▶ **Exercise**
Below are the records; output them exactly from the first line through the line with "x with lastRead", stopping there.

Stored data

/-- A private read: the response that is ready, or a NACK (R444). -/
def execServiceResponseRead (s : State) : Out :=
  .next (s.directed (fun x =>
    match x.response with
    | none => { x with nack := true }
    | some r => { x with lastRead := r, response := none }))

/-! ### Information and registers (R445, R446) -/

/-- The INFO payload. -/
def State.infoBytes (s : State) : List U8 :=
  toBytes 8 s.provisioned ++ toBytes 8 dieIdentity ++ toBytes 1 s.die.part.code ++ toBytes 1 s.die.stepping.code ++
    toBytes 1 s.die.strap.toNat ++ toBytes 1 s.stageShown ++ [s.die.holdReason] ++ toBytes 1 (s.die.makerMode != 0).toNat ++
    [1, 0] ++ toBytes 4 s.svc.activeEpoch.toNat ++ toBytes 4 s.svc.armedEpoch.toNat ++
    toBytes 4 (s.svc.upload.code + s.svc.act.code * 256) ++ toBytes 4 s.svc.handle.toNat ++ toBytes 4 s.fltRestarts ++
    List.replicate 20 0

def execInfo (tag : U8) (s : State) : Out :=
  .next (s.request false (fun s => s.respond 0x00 tag resOk s.infoBytes))

/-- READ_REG: the ID, PWR and SVC blocks and FLT_RESTARTS. -/
def execReadReg (tag : U8) (off : Nat) (s : State) : Out :=
  .next (s.request false (fun s =>
    match s.readPort off with
    | some (v, s) => s.respond 0x01 tag resOk (toBytes 4 v.toNat)
    | none => s.respond 0x01 tag resDenied []))

/-- WRITE_REG: PWR_PLATFORM alone (R404). -/
def execWriteReg (tag : U8) (off : Nat) (v : U32) (s : State) : Out :=
  .next (s.request false (fun s =>
    if off = 0x90004 then (s.platformWrite v).respond 0x02 tag resOk [] else s.respond 0x02 tag resDenied []))

/-- WAKE: while PWR_WAKE_SRC.I3C is set, the exit to Run and then the response. -/
def execWake (tag : U8) (s : State) : Out :=
  .next (s.request true (fun s =>
    if s.pwr.wakeI3c then (s.wake 4).respond 0x03 tag resOk [] else s.respond 0x03 tag resDenied []))

/-- A request whose command is undefined. -/
def execUndefinedServiceCommand (tag cmd : U8) (s : State) : Out :=
  .next (s.request false (fun s => s.respond cmd tag resBadFrame []))

/-! ### Uploading into slot B (R448 to R450) -/

/-- PREPARED is cleared. -/
def State.unprepare (s : State) : State :=
  if s.svc.act = .prepared then { s with svc := { s.svc with act := .none } } else s

/-- Slot B is armed or being copied. -/
def State.slotBHeld (s : State) : Bool := s.svc.act == .armed || s.svc.act == .copying

def execUploadBegin (tag : U8) (len handle : U32) (s : State) : Out :=
  .next (s.request false (fun s =>
    let s := s.unprepare
    if s.slotBHeld then s.respond 0x10 tag resBusy []
    else if len = 0 || len.toNat % 4096 ≠ 0 || slotSize < len.toNat then s.respond 0x10 tag resBadFrame []
    else
      let s := s.program slotB erased
      State.respond
        { s with svc := { s.svc with
          upload := .receiving, reason := 0, length := len.toNat, handle := handle, received := [], buffer := [] } }
        0x10 tag resOk []))

/-- The places of the block buffer. -/
def bufferSize : Nat := 16

def execUploadBlock (tag : U8) (idx : Nat) (data : List U8) (crc : U32) (s : State) : Out :=
  .next (s.request false (fun s =>
    let s := s.unprepare
    let x := s.svc
    if x.upload = .aborted then s.respond 0x11 tag resAborted []
    else if x.upload = .suspended then s.respond 0x11 tag resSuspended []
    else if x.upload ≠ .receiving then s.respond 0x11 tag resState []
    else if data.length ≠ 4096 || x.length / 4096 ≤ idx then s.respond 0x11 tag resBadFrame []
    else if crc32c data ≠ crc then s.respond 0x11 tag resBadCrc []
    else if bufferSize ≤ x.buffer.length then s.respond 0x11 tag resBusy []
    else
      State.respond
        { s with svc := { x with
          received := if x.received.contains idx then x.received else idx :: x.received
          buffer := x.buffer ++ [(idx, data)] } }
        0x11 tag resOk []))

/-- The dies of the package: as the start found it, or before that as the record or the image has it. -/
def State.packageDies (s : State) (m : List U8) : Nat :=
  if s.die.stage = .fitting || s.die.stage = .finished then
    s.declaredDies
  else if s.hasAct then s.actRec.1.dies
  else imgDies m
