-- ==== Sys2Proof/Machine/Core.lean ====
section
/-! DEFINITION. The machine that the host takes. -/

def Sys2Proof.core : Host.Core :=
  { State := Sys2Proof.Machine.State, Fault := Sys2Proof.Machine.Fault,
    Refusal := Sys2Proof.Machine.Refusal, step := Sys2Proof.Machine.step, reset := Sys2Proof.Machine.State.reset }
end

▶ **Response to this exercise**
/-- A private read: the response that is ready, or a NACK (R444). -/
def execServiceResponseRead (s : State) : Out :=
  .next (s.directed (fun x =>
    match x.response with
    | none => { x with nack := true }
    | some r => { x with lastRead := r, response := none }))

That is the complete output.